═════ Source data ═════
/-- The Tower block: the entry FIFO (R18), the channel served last (R21), the channels' state, the outputs held at the output port,
oldest first, the state pool's reserved ranges as (first word, length, channel) in word order (R226), TWR_MACS, the pre-stages. -/
structure TowerBlk where
  entry : List Sample
  lastServed : Nat
  ch : Tab TowerCh
  held : List Output
  pool : List (Nat × Nat × Nat)
  macs : Nat
  pre : Tab PreStage
  deriving DecidableEq, Repr

/-- The Tower after a reset: everything empty; the selection starts at CH0. -/
def TowerBlk.reset : TowerBlk := ⟨[], 191, [], [], [], 0, []⟩

/-! ### Analogue inputs (spec 06) -/

/-- The AFE's state beside its registers: which excitation outputs have settled, and which limit their current (R187, R188); whether the internal
reference has settled, and by input whether the latest bit found the modulator overloaded (R184). -/
structure AfeBlk where
  settled : BitVec 4
  limiting : BitVec 4
  refReady : Bool
  overloaded : BitVec 16
  deriving DecidableEq, Repr

/-- The AFE after a reset. -/
def AfeBlk.reset : AfeBlk := ⟨0, 0, false, 0⟩

/-! ### The Crystalliser (spec 08) -/

/-- One feature unit's runtime (R242, R244): valid, value, updates since the reset (capped at what validity needs), the window of SLOPE, newest first, the accumulator
(LEVEL's L, BAND_RMS's sum, crossings counted), outputs in the present block, the sign of ZERO_CROSS_RATE (0 before either), the
correlator's running sums, the ring position, and the template's sums computed at arming. -/
structure Feat where
  valid : Bool
  value : Int
  upd : Nat
  win : List Int
  acc : Int
  cnt : Nat
  sign : Int
  sx : Int
  sxx : Int
  pos : Nat
  st : Int
  stt : Int
  deriving DecidableEq, Repr

/-- A feature unit after a feature reset (R245). -/
def Feat.reset : Feat := ⟨false, 0, 0, [], 0, 0, 0, 0, 0, 0, 0, 0⟩

/-- One seed's runtime (R249, CRY_SEEDSTATn): armed, state, HELD, CHECK, run counts, dwell, TAKEN, its four units. -/
structure Seed where
  armed : Bool
  state : Nat
  held : Bool
  check : Nat
  run0 : Nat
  run1 : Nat
  dwell : Nat
  taken : Nat
  feats : List Feat
  deriving DecidableEq, Repr

/-- A disarmed seed that never ran. -/
def Seed.reset : Seed :=
  ⟨false, 0, false, 0, 0, 0, 0, 0, [Feat.reset, Feat.reset, Feat.reset, Feat.reset]⟩

/-- A Tower output with its stamp composed, as a destination receives it (R17): channel, components in Q24.8, flags, stamp in the channel's timebase and the
epoch in which it was composed, the stages of the preset that formed it, and its residues. -/
structure Delivered where
  chan : Nat
  comps : List Int
  flags : OutFlags
  stamp : Nat
  epoch : Nat
  stages : Nat
  res : List (List (List Int))
  deriving DecidableEq, Repr

/-- The Crystalliser: seeds, input FIFO, CRY_CORMACS, and the flags of the latest output processed, by channel (R249). -/
structure CryBlk where
  seeds : Tab Seed
  fifo : List Delivered
  macs : Nat
  flags : Tab OutFlags
  deriving DecidableEq, Repr

/-- The Crystalliser after a reset (R237). -/
def CryBlk.reset : CryBlk := ⟨[], [], 0, []⟩

/-! ### Salter services (spec 09)

Instances are numbered in the service order of R266: ORIENT 0–7 are 0–7, TREND 8, MACHINE_STATE 0–15 are 9–24, WEAR 25, TIME 26, WAKE 27. -/

/-- The common state of a service instance (R295): ERROR, OUTPUTS, OVERRUN, instructions in the last planning epoch and in the present one, and a GAP
owed to its next output (R291). -/
structure SvcInst where
  error : Nat
  outputs : Nat
  overrun : Nat
  instr : Nat
  instrNow : Nat
  gapOwed : Bool
  deriving DecidableEq, Repr

/-- An instance after a reset. -/
def SvcInst.reset : SvcInst := ⟨0, 0, 0, 0, 0, false⟩

/-- ORIENT (R276, R277): the quaternion, n, the last gyroscope stamp, the latest accelerometer and magnetometer values with their flags, the flags gathered from
the inputs used since the last output sample, and gyroscope outputs since the restart. -/
structure Orient where
  q : List Dy
  n : Nat
  last : Option Nat
  acc : Option (List Int)
  accFlags : OutFlags
  mag : Option (List Int)
  magFlags : OutFlags
  flags : OutFlags
  seen : Nat
  deriving DecidableEq, Repr

/-- ORIENT after a restart. -/
def Orient.reset : Orient := ⟨[⟨1, 0⟩, ⟨0, 0⟩, ⟨0, 0⟩, ⟨0, 0⟩], 0, none, none, OutFlags.none, none, OutFlags.none, OutFlags.none, 0⟩

/-- An open TREND period of a channel (R279), with the stamp of the newest output counted as (value, timebase, epoch), and the period whose end opened it or the latest one before, as
its number and whether the UTC calendar counts it. -/
structure TrendPeriod where
  count : Nat
  mn : Int
  mx : Int
  sum : Int
  sumsq : Nat
  excluded : Nat
  bins : List Nat
  part : Bool
  flags : OutFlags
  last : Option (Nat × Nat × Nat)
  ended : Option (Nat × Bool)
  deriving DecidableEq, Repr

/-- A period freshly opened at its nominal start. -/
def TrendPeriod.fresh : TrendPeriod := ⟨0, 0, 0, 0, 0, 0, List.replicate 16 0, false, OutFlags.none, none, none⟩

/-- A period opened after its nominal start (PARTIAL), as at boot. -/
def TrendPeriod.reset : TrendPeriod := { TrendPeriod.fresh with part := true }

/-- MACHINE_STATE (R283, R284): state, run count, the previous block's target, the block's sum of squares and outputs, the last x, whether the block
holds an input that discards it, blocks since the restart, the flags of the block's inputs. -/
structure Mach where
  state : Nat
  run : Nat
  prev : Nat
  sum : Nat
  cnt : Nat
  x : Nat
  bad : Bool
  blocks : Nat
  flags : OutFlags
  deriving DecidableEq, Repr

/-- MACHINE_STATE after a restart. -/
def Mach.reset : Mach := ⟨0, 0, 0, 0, 0, 0, false, 0, OutFlags.none⟩

/-- WEAR of one channel (R285): HOURS in seconds with the ticks of the unfinished second, OVER_RANGE, SHOCKS, and whether the next rise
counts. -/
structure Wear where
  hours : Nat
  ticks : Nat
  range : Nat
  shocks : Nat
  disarmed : Bool
  deriving DecidableEq, Repr

/-- No wear counted. -/
def Wear.reset : Wear := ⟨0, 0, 0, 0, false⟩

/-- WAKE's state for one host (R289, R295): whether GAP runs since the last pulse, pulses in this TB0 hour, the vectors of the requests that wait for the end of
GAP and of those held for the next hour, oldest first, and the two counts of SVC_STATUS. -/
structure WakeHost where
  gapRun : Bool
  hourPulses : Nat
  merged : List Nat
  held : List Nat
  pulses : Nat
  heldCount : Nat
  deriving DecidableEq, Repr

/-- WAKE of a host after a reset. -/
def WakeHost.reset : WakeHost := ⟨false, 0, [], [], 0, 0⟩

/-- The services: the parameter blocks as stored and as applied, by instance × 256 + word (R273), the instances, each service's own state, the latest TREND
summaries by channel × 2 + day (R281), the input queue (R291), and the wake requests that wait for WAKE as (host, vector, priority), and
the TREND periods that ended in a floor as (channel, day, number, CAL, TB0 instant in 1/64 ns). -/
structure SvcBlk where
  stored : Tab Word
  applied : Tab Word
  inst : Tab SvcInst
  orient : Tab Orient
  trend : Tab TrendPeriod
  trendLast : Tab (List Word)
  mach : Tab Mach
  wear : Tab Wear
  wake : Tab WakeHost
  queue : List (Nat × Delivered)
  wakeReqs : List (Nat × Nat × Nat)
  trendDue : List (Nat × Bool × Nat × Bool × Nat)
  deriving DecidableEq, Repr

/-- The services after a reset. -/
def SvcBlk.reset : SvcBlk := ⟨[], [], [], [], [], [], [], [], [], [], [], []⟩

/-! ### The Pan (spec 10) -/

/-- An item of the Tower-to-Pan FIFO (R311): record type (R303), source channel, stream, the six flags of R301 beside EPOCH and FAR, the stamp
with its timebase and the epoch in which it was composed, and the payload. -/
structure PanItem where
  type : Nat
  chan : Nat
  stream : Nat
  flags : OutFlags
  stamp : Nat
  tb : Nat
  epoch : Nat
  payload : List Word
  deriving DecidableEq, Repr

/-- One stream (R298): WP, RP, the mark, LOST of PAN_MARKn, SEQ (R307), the records lost since the previous tide mark
(R306), HOLDING and whether a RESUME tide mark is owed (R316), the channels whose next record carries GAP, the stream's
timebase value and epoch in the latest tide mark (R305, R307), whether the watermark was reached and not yet left
(R324), and by channel the records since RP last advanced (R325). -/
structure Stream where
  wp : Nat
  rp : Nat
  mark : Nat
  markValid : Bool
  markLost : Bool
  seq : Nat
  lost : Nat
  holding : Bool
  resumeOwed : Bool
  gaps : List Nat
  tide : Nat
  tideEpoch : Nat
  wmOn : Bool
  counts : Tab Nat
  deriving DecidableEq, Repr

/-- A stream never enabled. -/
def Stream.reset : Stream := ⟨0, 0, 0, false, false, 0, 0, false, false, [], 0, 0, false, []⟩

/-- The Pan: streams, and the Tower-to-Pan FIFO, oldest item first. -/
structure PanBlk where
  streams : Tab Stream
  fifo : List PanItem
  deriving DecidableEq, Repr

/-- The Pan after a reset. -/
def PanBlk.reset : PanBlk := ⟨[], []⟩

/-! ### The saltern (spec 13) -/

/-- A Legus frame without its symbols and CRC (R397): type, originator, hops, sequence number, view epoch, payload words. -/
structure LegFrame where
  type : Nat
  src : Nat
  hops : Nat
  seq : Nat
  view : Nat
  payload : List Word
  deriving DecidableEq, Repr

/-- A symbol that a Legus transmitter puts on its line (R395, R396): K28.5 between frames, K27.7 (SOF), a data byte, K29.7 (EOF), K30.7 (ABORT). -/
inductive LineSym where
  | idle
  | sof
  | data (b : Byte)
  | eof
  | abort
  deriving DecidableEq, Repr

/-- What the hub keeps of another hub, by index: whether it is heard, the fields of its last ANNOUNCE (R398), the SEQ of the last frame accepted from it
(R399), and whether it was a member since its last boot (R408). -/
structure Peer where
  heard : Bool
  req : Nat
  candidate : Bool
  outlier : Bool
  lg0Up : Bool
  lg1Up : Bool
  prio : Nat
  uid : Nat
  cfg : Word
  cmdset : Nat
  salter : Word
  lastSeq : Option Nat
  wasMember : Bool
  deriving DecidableEq, Repr

/-- A hub never heard. -/
def Peer.reset : Peer := ⟨false, 0, false, false, false, false, 0, 0, 0, 0, 0, none, false⟩

/-- One Legus link (R395): up, the neighbour's index, frames sent and received (R419). -/
structure LegLink where
  up : Bool
  nb : Option Nat
  sent : Nat
  received : Nat
  deriving DecidableEq, Repr

/-- A link after a reset. -/
def LegLink.reset : LegLink := ⟨false, none, 0, 0⟩

/-- REMOTE runtime of a channel (R416): the run of failed periods, whether an entry was accepted in this period, whether the source was in good standing at any
time of it, and the arrival instants of the last entries (TB0, 1/64 ns), newest first. -/
structure Remote where
  failed : Nat
  accepted : Bool
  sourceOk : Bool
  times : List Nat
  deriving DecidableEq, Repr

/-- A REMOTE channel before its first period. -/
def Remote.reset : Remote := ⟨0, false, false, []⟩

/-- An SLT_ROLE as applied or waiting (R417): role 0 SOLO, 1 MEMBER, 2 CANDIDATE. -/
structure Role where
  role : Nat
  index : Nat
  prio : Nat
  autoRejoin : Bool
  deriving DecidableEq, Repr

/-- SOLO. -/
def Role.solo : Role := ⟨0, 0, 0, false⟩

/-- The saltern: the role in force and the one that waits for the next view epoch (R34); the membership state (R404); the view
(R398); the LEADER's index, priority and UID; the hub's own flags STALE, DIVERGENT and OUTLIER; the highest epoch heard (R405); whether a
better-ranked candidate was heard in this ELECT; LOCKED seen since the hub entered the view (R413); the peers and links; whether the LEADER's
block is lifted (R403); the outstanding SLT_REJOINs as (host, tag, reply wanted), oldest first; the hub's own frame sequence number; the gathered SAMPLES
entries as words (R415); REMOTE channels; the indices admitted since the latest announce interval (R393); the frames that the latest sending
command put on the links, as (link, frame), in the order in which the transmitters take them (R401); the forwarded copies that it ended with ABORT (R396); whether this hub, not yet
admitted, has heard another hub with its index (R393); and the CFG that it last published in an ANNOUNCE (R409, R418). -/
structure SltBlk where
  role : Role
  waiting : Option Role
  state : Nat
  epoch : Nat
  common : Nat
  members : Word
  divergent : Word
  staleSet : Word
  outliers : Word
  leader : Nat
  leaderPrio : Nat
  leaderUid : Nat
  stale : Bool
  diverged : Bool
  outlier : Bool
  highest : Nat
  better : Bool
  lockedOnce : Bool
  peers : Tab Peer
  links : Tab LegLink
  lifted : Bool
  rejoin : List (Nat × Nat × Bool)
  seq : Nat
  batch : List (List Word)
  remote : Tab Remote
  admitted : List Nat
  sent : List (Nat × LegFrame)
  aborted : List (Nat × LegFrame)
  clash : Bool
  ownCfg : Word
  deriving DecidableEq, Repr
═════
◆ **Goal of the exercise**: Out of the entries, report each line that contains the word "view".

◆ **Your solution**:
/-- A Legus frame without its symbols and CRC (R397): type, originator, hops, sequence number, view epoch, payload words. -/
  view : Nat
/-- The saltern: the role in force and the one that waits for the next view epoch (R34); the membership state (R404); the view
better-ranked candidate was heard in this ELECT; LOCKED seen since the hub entered the view (R413); the peers and links; whether the LEADER's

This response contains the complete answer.